* [What is being asked] Needed from the entries below: every line that holds the word "raiseFault".

═════ Data ═════

-- ==== Sys2Proof/Machine/Boot.lean ====
section
/-! DEFINITION. Boot and firmware (11): the flash, images and their verification, slot choice, ROM recovery, the resets
(11 R219, 19 R365, R369), what follows a posted response, and the pages that write the flash. -/

namespace Sys2Proof.Machine

/-! ## Flash (11 R220) -/

/-- FL_CS1 follows FL_CS0 at 2^32 in `Board.flash`. -/
abbrev flCs1 : Nat := 0x100000000
abbrev flSettings : Nat := 0xE00000
abbrev flLog : Nat := 0xF00000

/-- Bytes of the flash; an erased byte reads 0xFF. -/
def flashRead (f : List Host.Cell) (a : Nat) : Nat → Bytes
  | 0 => []
  | n + 1 => AMap.getD f a 0xFF :: flashRead f (a + 1) n

/-- Programming only clears bits (11 R221). -/
def flashProgram (f : List Host.Cell) (a : Nat) : Bytes → List Host.Cell
  | [] => f
  | b :: bs => flashProgram (AMap.put f a (AMap.getD f a 0xFF &&& b) 0xFF) (a + 1) bs

def flashErase (f : List Host.Cell) (a n : Nat) : List Host.Cell := f.filter fun e => !(a ≤ e.1 && e.1 < a + n)

/-- A flash operation carried out: erases, then programs. -/
def FlashJob.run (j : FlashJob) (f : List Host.Cell) : List Host.Cell :=
  j.prog.foldl (fun f e => flashProgram f e.1 e.2) (j.erase.foldl (fun f e => flashErase f e.1 e.2) f)

/-- The first address that an operation touches. -/
def FlashJob.at' (j : FlashJob) : Nat :=
  match j.erase, j.prog with
  | e :: _, _ => e.1
  | [], e :: _ => e.1
  | [], [] => 0

def State.modSys (s : State) (f : Sys → Sys) : State := { s with sys := f s.sys }
def State.modBoard (s : State) (f : Board → Board) : State := { s with board := f s.board }

/-- A FLASH_ERROR fault of an operation (18 R343); the spec gives the operation no codes, so its word is free. -/
def State.flashError (s : State) (j : FlashJob) (log : Bool) : State :=
  (s.raiseFault 0x0D (j.at' / flCs1) (args := [w32 (j.at' % flCs1), w32 s.free.toNat]) (log := log)).tookFree

/-- Commands that wait for the flash. -/
def flashOp (op : Nat) : Bool :=
  op = 0x0105 || op = 0x0106 || op = 0x0F03 || (0x1002 ≤ op && op ≤ 0x1007 && op ≠ 0x1005)

/-- A command that waits for the flash goes on. -/
def State.flashWake (s : State) (p : Nat) : State :=
  match s.latch p with
  | some l => if l.stage = .yielded ∧ flashOp l.cmd.opcode then s.toStage p (.resumed (some [])) else s
  | none => s

/-- The flash operation of the waiting command ends. -/
def State.flashRan (s : State) (j : FlashJob) (ok : Bool) : State :=
  (if ok then s.modBoard fun b => { b with flash := j.run b.flash } else s).modSys fun y => { y with flashDone := some ok }

/-- FLASH_OPERATION_DONE: the operation of the waiting command ends; a failed one leaves the flash as it was (10 R198,
log entry 32). -/
def execFlashOperationDone (ok : Bool) (s : State) : Res :=
  .next (match s.sys.flashJob, s.sys.flashDone with
    | some j, none => ((s.flashRan j ok).flashWake 0).flashWake ethPath
    | _, _ => s)

/-- The rest of a page whose flash operation is over; `finish` follows its success. -/
def flashResume (finish : Cmd → State → State × Bytes) : PageBody := fun c _ s =>
  match s.sys.flashJob, s.sys.flashDone with
  | some j, some ok =>
    let t := s.modSys fun y => { y with flashJob := none, flashDone := none }
    if ok then .done (finish c t).1 (finish c t).2 else .failWith (t.flashError j true) blockFault
  | _, _ => .wait s

/-- A page that checks, runs a flash operation if it needs one, and then acts. -/
def flashPage (check : Cmd → State → Check) (job : Cmd → State → Option FlashJob) (finish : Cmd → State → State × Bytes) :
    PageBody := fun c d s =>
  match d with
  | some _ => flashResume finish c d s
  | none => match check c s with
    | .error e => .fail e
    | .ok _ => match job c s with
      | none => .done (finish c s).1 (finish c s).2
      | some j => .wait (s.modSys fun y => { y with flashJob := some j, flashDone := none })

/-! ## Slot headers (11 R221) -/

abbrev slActive : Nat := 0x1F
abbrev slAlternate : Nat := 0x0F
abbrev slPending : Nat := 0x3F
abbrev slWriting : Nat := 0x7F

/-- The header of a slot. -/
def Board.header (b : Board) (k : Nat) : Bytes := flashRead b.flash (k * flCs1) 20

def headMagic (h : Bytes) : Bool := u32 h 0 = 0x4C535A51
/-- The state byte; any other value counts as ERASED. -/
def headState (h : Bytes) : Nat :=
  let v := u8 h 4
  if v = slWriting ∨ v = slPending ∨ v = slActive ∨ v = slAlternate then v else 0xFF
def headSeq (h : Bytes) : Word := w32 (u32 h 8)
/-- A state that a slot boots from. -/
def headBootable (h : Bytes) : Bool := headMagic h && (headState h = slActive || headState h = slAlternate || headState h = slPending)
/-- 11 R226: a candidate. -/
def headCandidate (h : Bytes) : Bool := headBootable h && (headState h ≠ slPending || u8 h 5 ≠ 0)
/-- Of two slot_seq values, `b` is newer than `a`. -/
def seqNewer (a b : Word) : Bool := 1 ≤ (b - a).toNat && (b - a).toNat ≤ 0x7FFFFFFF

/-! ## Images (11 R222, R223, R225) -/

/-- Offset and length of the region of a kind. -/
def region (kind : Nat) : Nat × Nat :=
  if kind = 1 then (0x10000, 0x10000) else if kind = 2 then (0x20000, 0x800000) else (0x820000, 0x200000)

/-- An image: its 256-byte header and its body. -/
structure Image where
  head : Bytes
  body : Bytes

def Image.version (i : Image) : Word := w32 (u32 i.head 8)
def Image.rollback (i : Image) : Nat := u8 i.head 5
def Image.bodyLen (i : Image) : Nat := u32 i.head 0x0C

/-- An image in a slot; a body_length that its region does not hold gives no body. -/
def Board.image (b : Board) (slot kind : Nat) : Image :=
  let a := slot * flCs1 + (region kind).1
  let h := flashRead b.flash a 256
  let n := u32 h 0x0C
  ⟨h, if n ≤ (region kind).2 - 256 then flashRead b.flash (a + 256) n else []⟩

/-- 11 R223: the manifest body. -/
def manifestOk (b : Bytes) : Bool :=
  1 ≤ u8 b 0 && u8 b 0 ≤ 16 && 1 ≤ u8 b 1 && b.length = 32 + 8 * u8 b 1 && u16 b 2 = 0 &&
  ((slice b 4 16).drop (u8 b 0)).all (fun x => x = 0) && (slice b 0x14 12).all fun x => x = 0

/-- The FORMAT check. -/
def formatOk (kind : Nat) (i : Image) : Bool :=
  u32 i.head 0 = 0x57465A51 && u8 i.head 4 = kind && u16 i.head 6 = 1 && 1 ≤ i.bodyLen &&
  i.bodyLen ≤ (region kind).2 - 256 && (slice i.head 0x10 16).all (fun x => x = 0) &&
  (slice i.head 0x81 31).all (fun x => x = 0) && (kind ≠ 1 || manifestOk i.body)

/-- 11 R224: a public key against the OTP; an all-zero hash makes every check fail. -/
def Board.keyOk (b : Board) (key : Bytes) : Bool := b.keyHash.any (fun x => x ≠ 0) && sha384 key = b.keyHash

/-- The verdict on one image: 1 where it passes. -/
def Board.imageVerdict (b : Board) (kind : Nat) (i : Image) : Nat :=
  let key := slice i.head 0x20 97
  if !formatOk kind i then 2
  else if !b.keyOk key then 3
  else if !signed key (slice i.head 0xA0 96) (i.head.take 0xA0 ++ i.body) then 4
  else if i.rollback < b.rollback then 5
  else 1

/-- The verdict on a set: manifest, Belrix, Denzewen, then the silicon. -/
def Board.setVerdict (b : Board) (m x y : Image) : Nat :=
  let v1 := b.imageVerdict 1 m
  let v2 := b.imageVerdict 2 x
  let v3 := b.imageVerdict 3 y
  if v1 ≠ 1 then v1 else if v2 ≠ 1 then v2 else if v3 ≠ 1 then v3
  else if ((slice m.body 4 16).take (u8 m.body 0)).any fun c => c = 0xB1 then 1 else 6

def Board.slotVerdict (b : Board) (k : Nat) : Nat := b.setVerdict (b.image k 1) (b.image k 2) (b.image k 3)

/-- The pairs of a manifest. -/
def manifestPairs (b : Bytes) : List (Word × Word) :=
  (List.range (u8 b 1)).map fun i => (w32 (u32 b (0x20 + 8 * i)), w32 (u32 b (0x24 + 8 * i)))

/-! ## System entries of the guards (13 R249) -/

/-- Who gets what before READY rises (log entry 33): guard, base, SIZE_LOG2, ID, mask, permissions. -/
def systemEntries : List (Nat × Nat × Nat × Nat × Nat × Nat) :=
  ([2, 3, 4, 5, 6, 7, 8, 9, 10, 11, 12, 13, 14, 15, 16].map fun g => (g, (guardWindow g).1, 20, 0x100, 0xFFF, 1)) ++
  ([1, 2, 3, 4].flatMap fun q => [1, 7, 8, 9, 17, 18].map fun g => (g, (guardWindow g).1, (guardWindow g).2, q, 0xFFF, 3)) ++
  [(18, dramBase, 35, 0x010, 0xFF8, 3), (18, dramBase, 35, 0x018, 0xFFF, 3), (18, dramBase, 35, 0x020, 0xFF0, 1),
   (18, dramBase, 35, 0x030, 0xFFF, 3), (18, dramBase, 35, 0x040, 0xFFF, 3), (18, dramBase, 35, 0x041, 0xFFF, 3),
   (1, sramBase, 24, 0x018, 0xFFC, 3), (1, sramBase, 24, 0x020, 0xFF0, 3), (1, sramBase, 24, 0x030, 0xFFF, 3),
   (1, sramBase, 24, 0x040, 0xFFF, 3), (1, sramBase, 24, 0x041, 0xFFF, 3),
   (17, 0x40000000, 25, 0x020, 0xFF0, 3), (17, 0x40000000, 25, 0x030, 0xFFF, 3),
   (8, 0x20600000, 20, 0x010, 0xFF0, 3), (8, 0x20600000, 20, 0x020, 0xFF0, 3)]

/-- A locked system entry put in the first free place. -/
def State.addSystem (s : State) (e : Nat × Nat × Nat × Nat × Nat × Nat) : State :=
  match s.freeEntry e.1 (guardEntries e.1 - 32) 0 with
  | some i => s.setGuardEntry e.1 i (w32 (e.2.1 % 0x100000000)) (w32 (e.2.1 / 0x100000000 % 256 + e.2.2.1 * 256))
      (w32 (e.2.2.2.1 + e.2.2.2.2.1 * 65536)) (w32 (1 + e.2.2.2.2.2 * 2 + 8 + 0xFFFF0000))
  | none => s

def State.installSystem (s : State) : State := systemEntries.foldl (fun t e => t.addSystem e) s

/-! ## Starting Belrix (11 R228, R229, R232 steps 6 to 9) -/

/-- The upload window of an ETH_SET_HOST allocated under number 1; none where it cannot be. -/
def State.ethWindow (s : State) (b : Bytes) : Option State :=
  let n := if u8 b 0 = 1 then u16 b 0x34 * 1048576 else 0
  let t := s.freeDram exUpload 1
  if n = 0 then some t else (t.allocDram n 0xFFFF exUpload 1).map fun r => r.1

/-- 18 R347: a log entry whose magic and CRC match. -/
def logValid (e : Bytes) : Bool := e.length = 64 && u16 e 0 = 0x4C46 && u32 e 0x3C = crc32 (e.take 0x3C)

/-- The valid entries of the log, by log_seq. -/
def State.validLog (s : State) : List (Nat × Bytes) := s.faults.log.filter fun e => logValid e.2

/-- The next log_seq set at boot: past the highest valid entry, and past what is queued (log entry 32). -/
def State.scanLog (s : State) : State :=
  let n := s.validLog.foldl (fun n e => Nat.max n (e.1 + 1)) 0
  s.setReg R.FLT_LOG_NEXT (w32 (Nat.max n (s.regN R.FLT_LOG_NEXT)))

/-- A COMPAT_OVERRIDE is logged and reported. -/
def State.reportOverride (s : State) : State :=
  s.raiseFault 8 s.sys.running (args := [s.sys.belrix, s.sys.denzewen])

/-- The recorded override of the running slot covers the running pair. -/
def State.overrideHolds (s : State) : Bool :=
  s.sys.running ≤ 1 &&
    (let h := s.board.header s.sys.running
     u8 h 6 = 0x7F && w32 (u32 h 0x0C) = s.sys.belrix && w32 (u32 h 0x10) = s.sys.denzewen)

/-- The mode that the manifest check gives (11 R228, R229). -/
def State.setMode (s : State) : State :=
  if s.sys.pairs.contains (s.sys.belrix, s.sys.denzewen) then s.modSys fun y => { y with mode := .normal }
  else if s.overrideHolds then (s.modSys fun y => { y with mode := .overridden }).reportOverride
  else (s.modSys fun y => { y with mode := .restricted }).raiseFault 7 s.sys.running
    (args := [s.sys.belrix, s.sys.denzewen])

/-- The sources that Belrix or Denzewen services are locked (15 R281). -/
def State.lockSources (s : State) : State :=
  forEach (below 512 Config.lockedSource) (fun n t => t.setReg (R.CARM_Sn_CFG n) (t.reg (R.CARM_Sn_CFG n) ||| 0x2000)) s

/-- The persisted ETH_SET_HOST applied (10). -/
def State.restoreEth (s : State) : State :=
  match s.board.ethSaved with
  | some b => (match s.ethWindow b with | some u => u.applyEth b | none => s)
  | none => s

/-- Belrix starts: log, guards, locked sources, domains (16 R313: in RUN every domain is powered until a command or idleness
takes it down), persisted Ethernet setting, PTP ports (02 R373), mode, READY. -/
def State.startBelrix (s : State) (running : Nat) (belrix denzewen : Word) (pairs : List (Word × Word)) : State :=
  let t := s.modSys fun y => { y with running := running, belrix := belrix, denzewen := denzewen, pairs := pairs, hostLoad := none }
  let t := (t.scanLog.installSystem.setReg R.IVR_DOM_UP 0xFFFF).lockSources.restoreEth.startPtp
  t.setMode.modSys fun y => { y with ready := true, everReady := true }

/-- ROM recovery (11 R227): the ROM serves the PF mailbox, READY and RESTRICTED. -/
def State.romRecovery (s : State) : State :=
  s.modSys fun y => { y with
    running := 3, belrix := 0, denzewen := 0, pairs := [], ready := true, mode := .restricted, hostLoad := none }

/-! ## Slot choice (11 R226) -/

/-- Slots, newest slot_seq first. -/
def Board.slotOrder (b : Board) : List Nat := if seqNewer (headSeq (b.header 0)) (headSeq (b.header 1)) then [1, 0] else [0, 1]

/-- The verdict that a slot has before any is tried: a PENDING slot with no trials left has NO_TRIALS (11 R225). -/
def Board.firstVerdict (b : Board) (k : Nat) : Nat := if headBootable (b.header k) && !headCandidate (b.header k) then 7 else 0

/-- A boot from a slot while one that comes before it did not boot: BOOT_FALLBACK. -/
def State.reportFallback (s : State) (k : Nat) : State :=
  let o := 1 - k
  let h := s.board.header o
  if headBootable h && s.board.slotOrder.head? = some o then
    s.raiseFault 6 k (args := [w32 (nth s.sys.verdicts o 0)])
  else s

/-- The candidates tried in order: a trial is used up before verifying, and the first that verifies boots. -/
def State.trySlots (s : State) : List Nat → State
  | [] => s.romRecovery
  | k :: ks =>
    let h := s.board.header k
    if !headCandidate h then
      State.trySlots s ks
    else
      let t := if headState h = slPending then s.modBoard fun b => { b with
          flash := flashProgram b.flash (k * flCs1 + 5) [BitVec.ofNat 8 (u8 h 5 / 2)] } else s
      let v := t.board.slotVerdict k
      let t := t.modSys fun y => { y with verdicts := y.verdicts.set k v }
      if v = 1 then
        (t.scanLog.reportFallback k).startBelrix k (t.board.image k 2).version (t.board.image k 3).version
          (manifestPairs (t.board.image k 1).body)
      else State.trySlots t ks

═════

* [Result of the exercise]
  (s.raiseFault 0x0D (j.at' / flCs1) (args := [w32 (j.at' % flCs1), w32 s.free.toNat]) (log := log)).tookFree
  s.raiseFault 8 s.sys.running (args := [s.sys.belrix, s.sys.denzewen])
  else (s.modSys fun y => { y with mode := .restricted }).raiseFault 7 s.sys.running
    s.raiseFault 6 k (args := [w32 (nth s.sys.verdicts o 0)])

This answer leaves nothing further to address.